This application discloses a protective door, belonging to the field of plug and socket electrical connectors. The protective door includes a body and a stop bar. The body is movably installed at a preset position in the socket. A through hole is formed on the body corresponding to the position of the socket. The stop bar is movably installed within the through hole and serves to block the through hole. The stop bar can be driven by the plug to move the body and open the socket. This invention, by using a horizontally installed stop bar that is movably installed within the through hole, can completely seal the through hole and the socket, thereby preventing gaps between the protective door and the cover. This effectively prevents liquids and dust from entering the socket, significantly improving the socket's protective performance and reducing the risk of leakage and short circuits. Simultaneously, when the plug is inserted into the socket, the movably installed stop bar can open the protective door under the action of the pin, allowing the plug to pass smoothly through the protective door to achieve connection and power supply, which is both safe and convenient.
Need to check novelty before this filing date? Find Prior Art

Description

Technical Field

[0001] This utility model relates to the field of plug and socket electrical connectors, and more particularly to protective doors. Background Technology

[0002] In modern homes and offices, electrical outlets serve as crucial interfaces for power transmission, and their safety and reliability directly impact daily life. Currently, most outlets on the market employ a safety design with protective shutters, a feature that has become an important standard for evaluating outlet quality.

[0003] The safety shutter works on a precise mechanical linkage mechanism: when a user inserts a plug into the socket, the plug's pin must first overcome the spring resistance of the safety shutter, opening it to a certain angle and distance before establishing a stable electrical connection with the internal conductive copper contacts. After the plug is removed, the safety shutter quickly resets under the restoring force of the built-in spring, tightly sealing the socket's opening. Therefore, the safety shutter inside the socket provides significant dual safety protection: firstly, it prevents dust, liquids, and other foreign objects from entering the socket, avoiding short circuits or arcing caused by contaminant accumulation; secondly, it prevents electric shock accidents caused by children or adults inserting fingers, metal objects, etc., into the socket out of curiosity or negligence.
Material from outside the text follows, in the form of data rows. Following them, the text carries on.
-- ==== Sys2Proof/Machine/Ccm.lean ====
section
/-! DEFINITION. The CCM Engine (spec/45_ccm.md): CCM.INIT, CCM.AAD_UPDATE, CCM.AAD_FINISH, CCM.ENC_UPDATE,
CCM.ENC_FINISH, CCM.DEC_UPDATE, CCM.DEC_FINISH. -/

namespace Sys2Proof.Machine

/-! ## Formatting -/

/-- The flags byte of `B0` (R90): bit 6 `Adata`, bits 5:3 `(tagSize-2)/2`, bits 2:0 `L-1`. -/
def ccmFlags (tagSize aadSize l : Nat) : Byte :=
  BitVec.ofNat 8 (((if aadSize > 0 then 1 else 0) <<< 6) ||| (((tagSize - 2) / 2) <<< 3) ||| (l - 1))

/-- `B0` (R90): flags, nonce, message length big-endian in `L` bytes. -/
def ccmB0 (tagSize aadSize textSize : Nat) (iv : List Byte) : List Byte :=
  let l := 15 - iv.length
  [ccmFlags tagSize aadSize l] ++ iv ++ be textSize l

/-- `A_i` (R91): the byte `L-1`, nonce, `i` big-endian in `L` bytes. -/
def ccmA (iv : List Byte) (i : Nat) : Block :=
  let l := 15 - iv.length
  Block.ofList ([BitVec.ofNat 8 (l - 1)] ++ iv ++ be i l)

/-- `aad_prefix(n)` (R92). -/
def aadPrefix (n : Nat) : List Byte :=
  if n = 0 then []
  else if n < 0xFF00 then be n 2
  else if n < 2 ^ 32 then [0xFF, 0xFE] ++ be n 4
  else [0xFF, 0xFF] ++ be n 8

/-! ## Data paths -/

/-- `ccm_flush()` (R96): zero-pad and process the pending block, if any. -/
def ccmFlush (M : MacCore) (p : BcPort) : BcResult MacCore :=
  if M.plen ≠ 0 then macFeed M (zeros (16 - M.plen.val)) p else .ok M p

/-- The direction of the text data path (R97). -/
inductive CcmDir where
  | enc
  | dec
deriving DecidableEq, Repr

/-- The keystream at the first byte of a text block (R97): `S_j` from the next counter block, which then steps. -/
def ccmKeystream (C : CcmCtx) (p : BcPort) : BcResult CcmCtx :=
  if C.textcons.toNat % 16 = 0 then
    (bcRequest .enc C.ctr.keyref C.ctr.cb p).andThen fun ks p' =>
      .ok { C with ks := ks, ctr := { C.ctr with cb := inc C.ctr.cb C.ctr.w.toNat } } p'
  else .ok C p

/-- One byte of `ccm_text(dir, D)` (R97): the plaintext byte is what the CBC-MAC authenticates. -/
def ccmTextByte (dir : CcmDir) (C : CcmCtx) (b : Byte) (p : BcPort) : BcResult (List Byte × CcmCtx) :=
  (ccmKeystream C p).andThen fun C' p' =>
    let o := b ^^^ C'.ks[C.textcons.toNat % 16]
    let plain := match dir with
      | .enc => b
      | .dec => o
    (macFeed C'.mac [plain] p').andThen fun m p'' =>
      .ok ([o], { C' with mac := m, textcons := C'.textcons + 1 }) p''

/-- `A_0`, recovered from the counter block by zeroing its low `W` bytes (R91, R100). -/
def ccmA0 (C : CtrCore) : Block := Block.ofList (C.cb.toList.take (16 - C.w.toNat) ++ zeros C.w.toNat)

/-- `ccm_tag()` (R100): flush, mask with the keystream of counter 0, keep the leftmost `tagSize` bytes. -/
def ccmTag (C : CcmCtx) (p : BcPort) : BcResult (List Byte) :=
  (ccmFlush C.mac p).andThen fun m p' =>
    (bcRequest .enc C.ctr.keyref (ccmA0 C.ctr) p').andThen fun s0 p'' =>
      .ok ((m.cbc.chain.xor s0).toList.take C.tagsize.toNat) p''

/-- The OR of all bytewise differences of two tags, over every byte (R102, spec/46_common_laws.md R140). -/
def tagDiff (a b : List Byte) : Byte := (List.zipWith (fun x y => x ^^^ y) a b).foldl (fun acc d => acc ||| d) 0

/-! ## The commands -/

/-- The context CCM.INIT sets up before it feeds `B0` (R94). -/
def ccmStart (arg : Byte) (payload : List Byte) : CcmCtx :=
  { mac := macCoreStart (payloadKeyRef payload),
    ctr := { keyref := payloadKeyRef payload, cb := ccmA (ccmIv payload) 1,
             w := BitVec.ofNat 8 (15 - ccmIvSize payload) },
    ivsize := BitVec.ofNat 8 (ccmIvSize payload), tagsize := arg,
    aadsize := BitVec.ofNat 64 (ccmAadSize payload), textsize := BitVec.ofNat 64 (ccmTextSize payload),
    aadcons := 0, textcons := 0, ks := Block.zero, phase := .init }

/-- CCM.INIT (R94). `OUTCAP` is ignored (R46). -/
def execCcmInit (arg : Byte) (_outcap : Half) (payload : List Byte) (s : State) : Result :=
  let ivSize := ccmIvSize payload
  if arg.toNat ∉ ccmTagSizes then raise .ccm .badParam s
  else if payload.length < 20 then raise .ccm .badParam s
  else if ivSize < 7 ∨ ivSize > 13 then raise .ccm .badParam s
  else if payload.length ≠ 20 + ivSize then raise .ccm .badParam s
  else if ccmTextSize payload ≥ 2 ^ (8 * (15 - ivSize)) then raise .ccm .badParam s
  else
    let C := ccmStart arg payload
    let b0 := ccmB0 arg.toNat (ccmAadSize payload) (ccmTextSize payload) (ccmIv payload)
    runCipher .ccm (macFeed C.mac b0 s.bc) (s.setCcm C) fun m s' => respond 0 0 [] (s'.setCcm { C with mac := m })

/-- The prefix a CCM.AAD_UPDATE feeds before its data: on the first one only (R95). -/
def ccmFirstAad (C : CcmCtx) : List Byte := if C.phase = .init then aadPrefix C.aadsize.toNat else []

/-- CCM.AAD_UPDATE (R95). `OUTCAP` is ignored (R46). -/
def execCcmAadUpdate (arg : Byte) (_outcap : Half) (payload : List Byte) (s : State) : Result :=
  let C := s.ccm
  if C.phase ≠ .init ∧ C.phase ≠ .aad then raise .ccm .badState s
  else if arg ≠ 0 then raise .ccm .badParam s
  else if C.aadcons.toNat + payload.length > C.aadsize.toNat then raise .ccm .genFail s
  else
    runCipher .ccm
      ((macFeed C.mac (ccmFirstAad C) s.bc).andThen fun m p => macFeed m payload p) s fun m s' =>
        respond 0 0 [] (s'.setCcm
          { C with mac := m, aadcons := C.aadcons + BitVec.ofNat 64 payload.length, phase := .aad })

/-- CCM.AAD_FINISH (R96). `OUTCAP` is ignored (R46). -/
def execCcmAadFinish (arg : Byte) (_outcap : Half) (payload : List Byte) (s : State) : Result :=
  let C := s.ccm
  if C.phase ≠ .init ∧ C.phase ≠ .aad then raise .ccm .badState s
  else if arg ≠ 0 ∨ payload.length ≠ 0 then raise .ccm .badParam s
  else if C.aadcons ≠ C.aadsize then raise .ccm .genFail s
  else
    runCipher .ccm (ccmFlush C.mac s.bc) s fun m s' =>
      respond 0 0 [] (s'.setCcm { C with mac := m, phase := .aadFinish })

/-- The text update the two directions share (R98, R99): `active` is the direction's phase. -/
def ccmTextUpdate (dir : CcmDir) (active : CcmPhase) (arg : Byte) (outcap : Half) (payload : List Byte)
    (s : State) : Result :=
  let C := s.ccm
  let req := payload.length
  if C.phase ≠ .aadFinish ∧ C.phase ≠ active then raise .ccm .badState s
  else if arg ≠ 0 then raise .ccm .badParam s
  else if C.textcons.toNat + payload.length > C.textsize.toNat then raise .ccm .genFail s
  else if outcap.toNat < req then raise .ccm (.bufferTooSmall req) s
  else
    runCipher .ccm (feed (ccmTextByte dir) C payload s.bc) s fun r s' =>
      respond 0 req r.1 (s'.setCcm { r.2 with phase := active })

/-- CCM.ENC_UPDATE (R98). -/
def execCcmEncUpdate (arg : Byte) (outcap : Half) (payload : List Byte) (s : State) : Result :=
  ccmTextUpdate .enc .encryptText arg outcap payload s

/-- CCM.ENC_FINISH (R101). -/
def execCcmEncFinish (arg : Byte) (outcap : Half) (payload : List Byte) (s : State) : Result :=
  let C := s.ccm
  let req := C.tagsize.toNat
  if C.phase ≠ .aadFinish ∧ C.phase ≠ .encryptText then raise .ccm .badState s
  else if arg ≠ C.tagsize ∨ payload.length ≠ 0 then raise .ccm .badParam s
  else if C.textcons ≠ C.textsize then raise .ccm .genFail s
  else if outcap.toNat < req then raise .ccm (.bufferTooSmall req) s
  else
    runCipher .ccm (ccmTag C s.bc) s fun t s' => respond 0 req t (s'.setCcm (clearCcm C))

/-- CCM.DEC_UPDATE (R99). -/
def execCcmDecUpdate (arg : Byte) (outcap : Half) (payload : List Byte) (s : State) : Result :=
  ccmTextUpdate .dec .decryptText arg outcap payload s

/-- CCM.DEC_FINISH (R102, R119): a mismatch is no error; `AUX` is the verdict. `OUTCAP` is ignored (R46). -/
def execCcmDecFinish (arg : Byte) (_outcap : Half) (payload : List Byte) (s : State) : Result :=
  let C := s.ccm
  if C.phase ≠ .aadFinish ∧ C.phase ≠ .decryptText then raise .ccm .badState s
  else if arg ≠ C.tagsize ∨ payload.length ≠ C.tagsize.toNat then raise .ccm .badParam s
  else if C.textcons ≠ C.textsize then raise .ccm .genFail s
  else
    runCipher .ccm (ccmTag C s.bc) s fun t s' =>
      respond (if tagDiff t payload = 0 then 1 else 0) 0 [] (s'.setCcm (clearCcm C))

end Sys2Proof.Machine
end

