/-- R92: the AAD-length prefix (thresholds and marker bytes are marked [from general knowledge] by the spec). -/
def Obligations.AadPrefixForms : Prop :=
  aadPrefix 0 = [] ∧
  (∀ n, 0 < n → n < 0xFF00 → (aadPrefix n).length = 2 ∧ intBe (aadPrefix n) = n) ∧
  (∀ n, 0xFF00 ≤ n → n < 2 ^ 32 → ∃ b, aadPrefix n = 0xFF :: 0xFE :: b ∧ b.length = 4 ∧ intBe b = n) ∧
  (∀ n, 2 ^ 32 ≤ n → n < 2 ^ 64 → ∃ b, aadPrefix n = 0xFF :: 0xFF :: b ∧ b.length = 8 ∧ intBe b = n)

/-- R83, R92, R95: CCM.AAD_UPDATE within its budget: the length prefix (on the stream's first one), then the data, are
fed to the CBC-MAC. -/
def Obligations.CcmAadUpdateResult : Prop :=
  ∀ (s : State) (outcap : Half) (data : List Byte), ContextInv s → Honest s.bc → s.ccm.phase = .init ∨ s.ccm.phase = .aad →
    s.ccm.aadcons.toNat + data.length ≤ s.ccm.aadsize.toNat →
    let C := s.ccm
    let M := C.mac
    let E := bcEnc s.bc M.cbc.keyref
    let d := pendingThen M.pend M.plen.val ((if C.phase = .init then aadPrefix C.aadsize.toNat else []) ++ data)
    let xs := wholeBlocks d
    exec (.ccmAadUpdate 0 outcap data) s = .next (((s.setBc
      (afterRequests s.bc (encRequests M.cbc.keyref (cbcInputs E M.cbc.chain xs)))).setCcm
      { C with
        mac := { cbc := { M.cbc with chain := lastChain M.cbc.chain (cbcCipher E M.cbc.chain xs) },
                 pend := Block.ofList (tailBytes d), plen := rem16 d.length },
        aadcons := C.aadcons + BitVec.ofNat 64 data.length, phase := .aad }).addResponse ⟨.ok, 0, 0, []⟩)

/-- R96: CCM.AAD_FINISH once all declared AAD has been fed: at most one request, the pending bytes continued with
zeros; nothing is pending afterwards. -/
def Obligations.CcmAadFinishResult : Prop :=
  ∀ (s : State) (outcap : Half), ContextInv s → Honest s.bc → s.ccm.phase = .init ∨ s.ccm.phase = .aad →
    s.ccm.aadcons = s.ccm.aadsize →
    let C := s.ccm
    let M := C.mac
    exec (.ccmAadFinish 0 outcap []) s = .next (((s.setBc
      (afterRequests s.bc (encRequests M.cbc.keyref (flushInputs M)))).setCcm
      { C with
        mac := { cbc := { M.cbc with chain := flushedChain (bcEnc s.bc M.cbc.keyref) M }, pend := Block.zero,
                 plen := 0 },
        phase := .aadFinish }).addResponse ⟨.ok, 0, 0, []⟩)

/-- The state and response R97 to R99 give a text update that outputs `out` and authenticates `plain`. -/
def Sys2Proof.textUpdateResult (s : State) (active : CcmPhase) (plain out : List Byte) : Result :=
  let C := s.ccm
  let M := C.mac
  let E := bcEnc s.bc M.cbc.keyref
  let d := pendingThen M.pend M.plen.val plain
  let xs := wholeBlocks d
  let counters := nextCounters C plain.length
  let keystreamRequests := encRequests C.ctr.keyref counters
  let macRequests := encRequests M.cbc.keyref (cbcInputs E M.cbc.chain xs)
  .next (((s.setBc (afterRequests s.bc
      (if C.textcons.toNat % 16 = 0 then inTurn keystreamRequests macRequests
       else inTurn macRequests keystreamRequests))).setCcm
    { C with
      mac := { cbc := { M.cbc with chain := lastChain M.cbc.chain (cbcCipher E M.cbc.chain xs) },
               pend := Block.ofList (tailBytes d), plen := rem16 d.length },
      ctr := { C.ctr with cb := incTimes C.ctr.w.toNat counters.length C.ctr.cb },
      textcons := C.textcons + BitVec.ofNat 64 plain.length,
      ks := (counters.map (bcEnc s.bc C.ctr.keyref)).getLastD C.ks,
      phase := active }).addResponse ⟨.ok, 0, BitVec.ofNat 16 plain.length, out⟩)

/-- R97, R98, R99: CCM.ENC_UPDATE and CCM.DEC_UPDATE within their budget and capacity: the payload xor the keystream is
put out, and the plaintext (the payload when encrypting, the output when decrypting) is fed to the CBC-MAC; each text
block's keystream request comes at its first byte and its authentication request at its sixteenth. -/
def Obligations.CcmTextUpdateResult : Prop :=
  ∀ (s : State) (outcap : Half) (data : List Byte), ContextInv s → CcmStreamInv s.ccm → Honest s.bc →
    s.ccm.textcons.toNat + data.length ≤ s.ccm.textsize.toNat → data.length ≤ outcap.toNat →
    let out := xorBytes data (nextKeystream (bcEnc s.bc s.ccm.ctr.keyref) s.ccm data.length)
    (s.ccm.phase = .aadFinish ∨ s.ccm.phase = .encryptText →
      exec (.ccmEncUpdate 0 outcap data) s = textUpdateResult s .encryptText data out) ∧
    (s.ccm.phase = .aadFinish ∨ s.ccm.phase = .decryptText →
      exec (.ccmDecUpdate 0 outcap data) s = textUpdateResult s .decryptText out out)

/-- The tag of R100: the flushed CBC-MAC value xor the keystream of counter 0, the leftmost `TAGSIZE` bytes. That it is
the leftmost ones is marked [from general knowledge] in R100 (log entry 11); that `A_0` is the counter block with its low
`W` bytes zero is marked [derived] in R91. -/
def Sys2Proof.tagOf (s : State) : List Byte :=
  let C := s.ccm
  let E := bcEnc s.bc C.ctr.keyref
  let a0 := Block.ofList (C.ctr.cb.toList.take (16 - C.ctr.w.toNat) ++ List.replicate C.ctr.w.toNat 0)
  ((flushedChain E C.mac).xor (E a0)).toList.take C.tagsize.toNat

/-- The requests R100 makes, in order: the flush if a partial block is pending, then `A_0`. -/
def Sys2Proof.tagRequests (s : State) : List Request :=
  let C := s.ccm
  encRequests C.ctr.keyref (flushInputs C.mac ++
    [Block.ofList (C.ctr.cb.toList.take (16 - C.ctr.w.toNat) ++ List.replicate C.ctr.w.toNat 0)])

/-- R100, R101: CCM.ENC_FINISH once all declared text has been fed puts out the tag and clears the context.
That the tag is the leftmost `TAGSIZE` bytes rests on R100's general knowledge (log entry 11), the recovery of `A_0` on an
inference of R91. -/
def Obligations.CcmEncFinishResult : Prop :=
  ∀ (s : State) (outcap : Half), ContextInv s → CcmStreamInv s.ccm → Honest s.bc →
    s.ccm.phase = .aadFinish ∨ s.ccm.phase = .encryptText → s.ccm.textcons = s.ccm.textsize →
    s.ccm.tagsize.toNat ≤ outcap.toNat →
    exec (.ccmEncFinish s.ccm.tagsize outcap []) s =
      .next (((clearEng .ccm s).setBc (afterRequests s.bc (tagRequests s))).addResponse
        ⟨.ok, 0, BitVec.ofNat 16 s.ccm.tagsize.toNat, tagOf s⟩)

/-- R100, R102, R119: CCM.DEC_FINISH once all declared text has been fed reports in `AUX` whether the expected tag is
the tag, puts out nothing, and clears the context either way. That the tag is the leftmost `TAGSIZE` bytes rests on
R100's general knowledge (log entry 11), the recovery of `A_0` on an inference of R91. -/
def Obligations.CcmDecFinishResult : Prop :=
  ∀ (s : State) (outcap : Half) (expected : List Byte), ContextInv s → CcmStreamInv s.ccm → Honest s.bc →
    s.ccm.phase = .aadFinish ∨ s.ccm.phase = .decryptText → s.ccm.textcons = s.ccm.textsize →
    expected.length = s.ccm.tagsize.toNat →
    exec (.ccmDecFinish s.ccm.tagsize outcap expected) s =
      .next (((clearEng .ccm s).setBc (afterRequests s.bc (tagRequests s))).addResponse
        ⟨.ok, if expected = tagOf s then 1 else 0, 0, []⟩)

/-- R104 item 2 (marked [derived]): from the same point of a stream (all AAD closed, no text yet), for a text that fits one
packet, decrypting what encrypting put out gives the text back, and the tag encrypting put out is verified. -/
def Obligations.CcmOpenOfSeal : Prop :=
  ∀ (s : State) (text : List Byte), ContextInv s → CcmStreamInv s.ccm → Honest s.bc → s.ccm.phase = .aadFinish →
    text.length = s.ccm.textsize.toNat → text.length ≤ 65520 →
    ∃ s1 s2 t1 t2 c tag,
      runsTo (.ccmEncUpdate 0 0xFFFF text) s s1 c ∧ runsTo (.ccmEncFinish s.ccm.tagsize 0xFFFF []) s1 s2 tag ∧
      runsTo (.ccmDecUpdate 0 0xFFFF c) s t1 text ∧ exec (.ccmDecFinish s.ccm.tagsize 0 tag) t1 = .next t2 ∧
      t2.responses = t1.responses ++ [⟨.ok, 1, 0, []⟩]

/-- R136 (there marked [derived]): the requests and the final state of CCM.DEC_FINISH, but for the verdict in `AUX`, are the same for every
expected tag of the right length, in every state. -/
def Obligations.TagCompareLeavesNoTrace : Prop :=
  ∀ (s : State) (arg : Byte) (outcap : Half) (e1 e2 : List Byte), e1.length = e2.length →
    ∃ t1 t2 r1 r2, exec (.ccmDecFinish arg outcap e1) s = .next t1 ∧ exec (.ccmDecFinish arg outcap e2) s = .next t2 ∧
      t1.responses = s.responses ++ [r1] ∧ t2.responses = s.responses ++ [r2] ∧
      t1 = { t2 with responses := t1.responses } ∧ r1.status = r2.status ∧ r1.req = r2.req ∧ r1.out = r2.out ∧
      (r1.aux ≠ r2.aux → r1.status = .ok)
[0004] However, while existing sockets can improve safety through their protective doors, the design of these doors, which typically feature a slanted opening (i.e., there is a slanted opening between the protective door and the socket cover to facilitate plug insertion), always leaves a gap between the protective door and the cover. This results in poor waterproofing and dustproofing at the protective door, allowing liquids and dust to easily enter the socket and cause safety issues such as leakage and short circuits. Utility Model Content

[0005] The main purpose of this utility model is to provide a protective door that completely seals the socket horizontally, which aims to solve the problem that there are gaps between the existing protective door and the cover, making it difficult to effectively prevent the intrusion of liquids and dust, while improving the waterproof and dustproof performance of the socket itself.

[0006] To achieve the above objectives, this utility model provides a protective door, including a body and a stop bar. The body is movably installed at a preset position at a socket. A through hole is provided on the body at a position corresponding to the socket. The stop bar is horizontally installed in the through hole and is used to close the through hole and the socket. The stop bar can drive the body to move to open the socket by inserting a plug.

[0007] Preferably, mounting holes are respectively provided on the two side walls of the through hole, a rotating shaft is provided on the stop bar, the two ends of the rotating shaft are respectively inserted into the two mounting holes, and a first elastic element for driving the stop bar to rotate relative to the body is sleeved on the rotating shaft.

[0008] Preferably, a protrusion is formed on the side wall of the stop bar, and a boss is formed on the two side walls of the through hole opposite to the protrusion for abutting against the protrusion, and a first slope is formed on the side wall of the boss for the stop bar to abut against.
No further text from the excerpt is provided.